I looked at him and wished he wasn’t right though my heart immediately recognized his words as carrying the spirit of love, and consequently, the spirit of why we celebrate Palm Sunday: Jesus’ new kingdom ethic, Diana Butler Bass discusses in the chapter, “Table Memory.” Jesus models for us and invites us to exercise a power for rather than a power over. Tune into worship this Sunday to explore this idea with me more.
Luke 19:28-40 (CEB)
28After Jesus said this, he continued on ahead, going up to Jerusalem.Procession into Jerusalem
29As Jesus came to Bethphage and Bethany on the Mount of Olives, he gave two disciples a task. 30He said, “Go into the village over there. When you enter it, you will find tied up there a colt that no one has ever ridden. Untie it and bring it here. 31If anyone asks, ‘Why are you untying it?’ just say, ‘Its master needs it.’” 32Those who had been sent found it exactly as he had said.33As they were untying the colt, its owners said to them, “Why are you untying the colt?”

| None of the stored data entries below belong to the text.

-- ==== Sys2Proof/Machine/Mover.lean ====
section
/-!
DEFINITION. References to memory of this and other modules (R26 to R32), and the block mover's macro-ops (R101 to R104,
R115, R116, R125, R130, R360, R375, R448).
-/

namespace Sys2Proof.Machine

open Sys2Proof

/-! ## Where a reference leads (R26 to R32) -/

/-- The place of a byte range: physical bytes of a tier of this module, or a context offset on another module. -/
inductive Place where
  | here (tier addr : Nat)
  | there (module tier off : Nat)
  deriving DecidableEq, Repr

/-- The outcome of a reference's check: its place, or the code of its refusal. -/
inductive Ref where
  | at_ (p : Place)
  | refuse (code : Nat)
  deriving DecidableEq, Repr

/-- An address whose tier is L, H or D checked in the context's view. -/
def State.refHere (s : State) (ctx addr len : Nat) (write : Bool) (tiers : List Nat) : Ref :=
  match s.view ctx addr len write tiers with
  | .extent e rel => .at_ (.here e.tier (Extent_phys e rel))
  | .refuse c => .refuse c
  | .outside _ _ => .refuse 0x2102

/-- A reference checked over its whole range: L, H and D through the view, X by R30, on the own module by R32. -/
def State.ref (s : State) (ctx addr len word : Nat) (write : Bool) (tiers remote : List Nat) : Ref :=
  if tierOf addr ≠ 8 ∨ 8 ∉ tiers then s.refHere ctx addr len write (tiers.filter (· != 8))
  else
    let rt := bitsOf 59 56 addr
    if 2 ^ 18 ≤ word ∨ 2 < rt ∨ bitsOf 55 48 addr ≠ 0 then .refuse 0x2103
    else if rt ∉ remote then .refuse 0x2102
    else if word = s.self then s.refHere ctx (rt * 2 ^ 60 + addr % 2 ^ 48) len write remote
    else .at_ (.there word rt (addr % 2 ^ 48))

/-- The place `n` bytes on: through the extent on this module. -/
def Place_plus (p : Place) (n : Nat) : Place :=
  match p with
  | .here t a => .here t (a + n)
  | .there m t o => .there m t (o + n)

/-! ## Checks and pre-images -/

/-- The mover has no adder to check: a residue outcome does not apply to it. -/
def moverChk : TileCheck → TileCheck
  | .residue _ => .pass
  | c => c

/-- The mover runs its macro-ops in program order: one that waits holds the next (R104). -/
def State.moverBusy (s : State) (t : Nat) : Bool := (s.tile t).issued.any fun i => i.unit == 1 && i.waits
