/-- VMIN. -/
def execVmin (t : Fin 272) (w : Entry) (chk : TileCheck) (s : State) : Host.Outcome State Fault Refusal :=
  .next (s.vector t.val 0x35 w chk fun u v rs => u.vMap t.val 0x35 v rs fun x y _ => Val_min x y)

/-- VACT. -/
def execVact (t : Fin 272) (w : Entry) (chk : TileCheck) (s : State) : Host.Outcome State Fault Refusal :=
  .next (s.vector t.val 0x36 w chk fun u v rs => u.vMap t.val 0x36 v rs fun x _ _ => actFn (vFunc v) x)

/-- A comparison by FUNC 0x10 to 0x15; NaN is unordered, −0 equals +0. -/
def cmpFn (f : Nat) (x y : Val) : Bool :=
  if f = 0x10 then Val_eq x y
  else if f = 0x11 then !Val_eq x y
  else if f = 0x12 then Val_lt x y
  else if f = 0x13 then Val_lt x y || Val_eq x y
  else if f = 0x14 then Val_lt y x
  else Val_lt y x || Val_eq x y

/-- VCMP. -/
def execVcmp (t : Fin 272) (w : Entry) (chk : TileCheck) (s : State) : Host.Outcome State Fault Refusal :=
  .next (s.vector t.val 0x37 w chk fun u v rs =>
    u.vMap t.val 0x37 v rs fun x y _ => if cmpFn (vFunc v) x y then .fin false 1 1 else Val_zero)

/-- VSEL: B where the mask is non-zero, A elsewhere. -/
def execVsel (t : Fin 272) (w : Entry) (chk : TileCheck) (s : State) : Host.Outcome State Fault Refusal :=
  .next (s.vector t.val 0x38 w chk fun u v rs =>
    u.vMap t.val 0x38 v rs fun x y z => if Val_isZero z then x else y)

/-- VCVT. -/
def execVcvt (t : Fin 272) (w : Entry) (chk : TileCheck) (s : State) : Host.Outcome State Fault Refusal :=
  .next (s.vector t.val 0x3C w chk fun u v rs => u.vMap t.val 0x3C v rs fun x _ _ => x)

/-- QUANT (R79 to R83). -/
def execQuant (t : Fin 272) (w : Entry) (chk : TileCheck) (s : State) : Host.Outcome State Fault Refusal :=
  .next (s.vector t.val 0x3D w chk fun u v rs => u.vMap t.val 0x3D v rs fun x _ _ => x)

/-- DEQUANT (R71). -/
def execDequant (t : Fin 272) (w : Entry) (chk : TileCheck) (s : State) : Host.Outcome State Fault Refusal :=
  .next (s.vector t.val 0x3E w chk fun u v rs => u.vMap t.val 0x3E v rs fun x _ _ => x)

/-! ## Row macro-ops -/

/-- The rows of A. -/
def State.vRowsOf (s : State) (t c : Nat) (w : Entry) : List (List Val) :=
  let a := s.vA t c w
  (List.range (vRows w)).map fun r => (a.drop (r * vCols w)).take (vCols w)

/-- VRSUM: each row in the exact accumulator, rounded once; a sum that leaves the range sets the non-finite flag
(R110). -/
def execVrsum (t : Fin 272) (w : Entry) (chk : TileCheck) (s : State) : Host.Outcome State Fault Refusal :=
  .next (s.vector t.val 0x39 w chk fun u v rs =>
    let sums := (u.vRowsOf t.val 0x39 v).map exactSum
    let e := u.tileCtx t.val
    let a := if sums.any fun x => x.2 then u.setNonfinite e.part e.eval else u
    a.vStore t.val 0x39 v rs (vRows v) 1 (sums.map fun x => exactVal x.1))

34They replied, “Its master needs it.” 35They brought it to Jesus, threw their clothes on the colt, and lifted Jesus onto it. 36As Jesus rode along, they spread their clothes on the road.
37As Jesus approached the road leading down from the Mount of Olives, the whole throng of his disciples began rejoicing. They praised God with a loud voice because of all the mighty things they had seen. 38They said,
“Blessings on the king who comes in the name of the Lord.
Peace in heaven and glory in the highest heavens.”
39Some of the Pharisees from the crowd said to Jesus, “Teacher, scold your disciples! Tell them to stop!”40He answered, “I tell you, if they were silent, the stones would shout.”
Consider these questions:
- How are you realizing in your own life how deeply interconnected you are with your neighborhood, country, and world at this time?
- How are your exercising this incredible privilege to serve one another during this pandemic?
- How are you struggling during this pandemic and where are areas you need more support?